Она двадцать лет любила своего двоюродного брата, и он ее любил, ходил каждый день, почти жил у нее; но она не хотела выходить за него замуж, потому, кажется, что он далеко ниже ее по уму. Мучила она этого человека невероятно, раз двадцать окончательно давала ему слово выйти за него, и потом всегда отказывалась. Она была не очень красива, но замечательно умна; ее руки долго домогался теперь знаменитый д-р Хавкин (1). Несколько лет назад умерла ее мать, а в прошлом году и отец – она осталась одна и хотя была богата, но ее положение сделалось невыносимым. Думали, что тут она и выйдет за кузена, но он небогат, а она привыкла к роскоши. Лет 10 назад он же познакомил ее с одним молодым человеком, который с тех пор любил ее и много раз просил ее руки. После смерти ее отца она неожиданно дала ему свое согласие. Мы думали, что кузен застрелит ее, а он только месяца на два уехал в Киев, потом вернулся сюда и неожиданно женился на какой-то противной беззубой кокетке-старухе ради ее богатства.

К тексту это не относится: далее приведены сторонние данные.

-- ==== Sys2Proof/Machine/Errors.lean ====
section
/-! DEFINITION. Errors that the SRAMs and the memory detect (spec/02_address_space.md R20, R21, spec/05_cisterns.md R98,
R99, spec/22_traps_and_context.md R381, R383). -/

namespace Sys2Proof.Machine

/-- The source number of the memory stack that holds an address (R20, R384). -/
def stackSource (pa : Nat) : Nat :=
  let a : Word := BitVec.ofNat 64 pa
  let c : BitVec 8 := a.extractLsb' 9 8 ^^^ a.extractLsb' 17 8 ^^^ a.extractLsb' 25 8 ^^^ (a.extractLsb' 33 7).setWidth 8
  264 + c.toNat / 32

/-- The address of a line, as a log entry names it. -/
def lineWord (l : Nat) : Word := BitVec.ofNat 64 (128 * l)

/-- Drop the entry at a place of a translation cache (R34, R381). -/
def Mmu.discard (m : Mmu) (c : CacheSite) (i : Nat) : Mmu :=
  match c with
  | .first => { m with l1 := m.l1.eraseIdx i }
  | .second => { m with l2 := m.l2.eraseIdx i }
  | .stream k =>
    if h : k.toNat < 5 then { m with streams := m.streams.set k.toNat ((m.streams[k.toNat]'h).eraseIdx i) h } else m
  | .walk => { m with walks := m.walks.eraseIdx i }

/-- The line of a cistern. -/
def cisternLineOf (t : TileId) (line : BitVec 16) : Nat := lineOf (cisternAddr t (128 * line.toNat))

/-- A correctable error: in tile SRAM the tile freezes, the datum is repaired and the event logged (R98); in memory the
datum is corrected and the event logged (R21). -/
def execCorrectableError (t : TileId) (site : SramSite) (s : State) : Host.Outcome State Fault Refusal :=
  match site with
  | .cisternLine line =>
    .next ((s.setTile t { s.tile t with frozen := true }).logError 0x01 0 t.toNat (s.ctxOf t)
      (lineWord (cisternLineOf t line)) 0)
  | .tileState => .next ((s.setTile t { s.tile t with frozen := true }).logError 0x01 0 t.toNat (s.ctxOf t) 0 0)
  | .translation _ _ => .next ((s.setTile t { s.tile t with frozen := true }).logError 0x01 0 t.toNat (s.ctxOf t) 0 0)
  | .hbmLine l => .next (s.logError 0x02 0 (stackSource (128 * l)) 0 (lineWord l) 0)

/-- Twenty-four cycles after the last detection the freeze ends (R98). -/
def execFreezeEnd (t : TileId) (s : State) : Host.Outcome State Fault Refusal :=
  .next (s.setTile t { s.tile t with frozen := false })

/-- A line is lost: it is poisoned and the operating system is told; no stream is interrupted (R381). -/
def State.loseLine (s : State) (l : Nat) (kind : BitVec 8) (src : Nat) (ctx : CtxId) : State :=
  ((s.setPoison l).logError kind Cause.linePoisoned src ctx (lineWord l) 0).emit (.interrupt src Cause.linePoisoned)

/-- Tile state is lost: a tile fault with SRC 8 and RES = 0. The first tile fault stays the reported one (R373, R374). -/
def State.loseTile (s : State) (t : TileId) : State :=
  let s := s.logError 0x04 Cause.tileStateLost t.toNat (s.ctxOf t) 0 0
  let s := s.setTile t { s.tile t with lost := true }
  match (s.tile t).node with
  | none => s
  | some n =>
    let g := s.faultOf t 8 false Cause.tileStateLost 0 0
    let s :=
      match (s.tile t).fault with
      | some f => s.amend t (f.join g)
      | none =>
        if (s.tile t).user.state.active then (s.setTile t { s.tile t with fault := some g }).deliver t g
        else s.recordPassed t g
    s.faultEnd n Cause.tileStateLost

/-- An uncorrectable error: it poisons a line of a cistern or of memory, loses tile state, or discards an entry of a
translation cache, so that the access walks again (R34, R99, R381). -/
def execUncorrectableError (t : TileId) (site : SramSite) (s : State) : Host.Outcome State Fault Refusal :=
  match site with
  | .cisternLine line => .next (s.loseLine (cisternLineOf t line) 0x04 t.toNat (s.ctxOf t))
  | .tileState => .next (s.loseTile t)
  | .translation c i =>
    let x := s.tile t
    .next ((s.setTile t { x with mmu := x.mmu.discard c i }).logError 0x04 0 t.toNat (s.ctxOf t) 0 0)
  | .hbmLine l => .next (s.loseLine l 0x03 (stackSource (128 * l)) 0)

end Sys2Proof.Machine
end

А та, прожив у мужа в Керчи 5 месяцев, вернулась сюда с сильнейшим нервным расстройством, которое все росло и росло, несмотря на гидропатию; она обнаруживала все признаки приближающегося умственного расстройства. Один раз она написала к кузену – просила придти; он ответил, что она для него умерла. За ней хорошо следили, но она улучила минуту, пошла в аптеку и купила целый фунт карболовой кислоты, а потом, придя домой, опорожнила почти всю бутылку.
Она умерла через 1 1/2 часа, оставив записку, в которой просила кузена устроить красивые похороны и из оставшихся денег отдать 4 тыс. р. на содержание двух детей в сиротском доме. Вчера ее хоронили, после долгих хлопот, чтобы не анатомировали. Ей было 34 года. Ее нечего жалеть – она мертва, кузен слишком глуп, а муж утешится. Но ее история ужасна, и Вы можете представить, как все это подействовало на нас, близких свидетелей. Простите за дурное письмо, опять я Вас расстроил. Крепко жму Вашу руку и остаюсь преданный Вам М.Гершензон. Татьяне Борисовне передайте, пожалуйста, мой поклон. Напишите мне что-нибудь об Алекс/андре/ П/етровне/ и Лидии П/етровне/, о Вейнбергах, Гиршбергах и т.д.
Успенская, № 43
1. Доктор Хавкин Владимир Маркович, бактериолог, ученик Пастера, открывший противочумную прививку.
XXIII
М.Б. Гольденвейзер – М.О. Гершензону
Москва 3 ноября 1895 г.
Ваше упорное молчание, Михаил Осипович, возбуждает наконец во мне серьезное беспокойство, тем более, что Вы не пишете также Коле. Здоровы ли все у Вас? Все ли обстоит благополучно? Напишите об этом, пожалуйста, если мои опасения окажутся неосновательными, я буду очень рада. Пока же я Вам желаю всего хорошего.
М. Гольденвейзер.
Не пишу Вам больше, потому что в данный момент мне неудобно, а откладывать я не хочу.
ХXIV
М.Б. Гольденвейзер – М.О. Гершензону
Сегодня божественная ночь светлая, лунная морозная (20 градусов). Я вошла в нашу комнату в начале вечера и остановилась, как очарованная: там меня охватила фантастическая полутьма, в три окна полукруглые, как в церкви, проникали лунные лучи и разрисовывали пол причудливым бледным узором; даже согбенный филодендрон казался чудесным тропическим деревом. А издали доносились тихие звуки баркаролы Аренского, которую Шура играет перед концертом.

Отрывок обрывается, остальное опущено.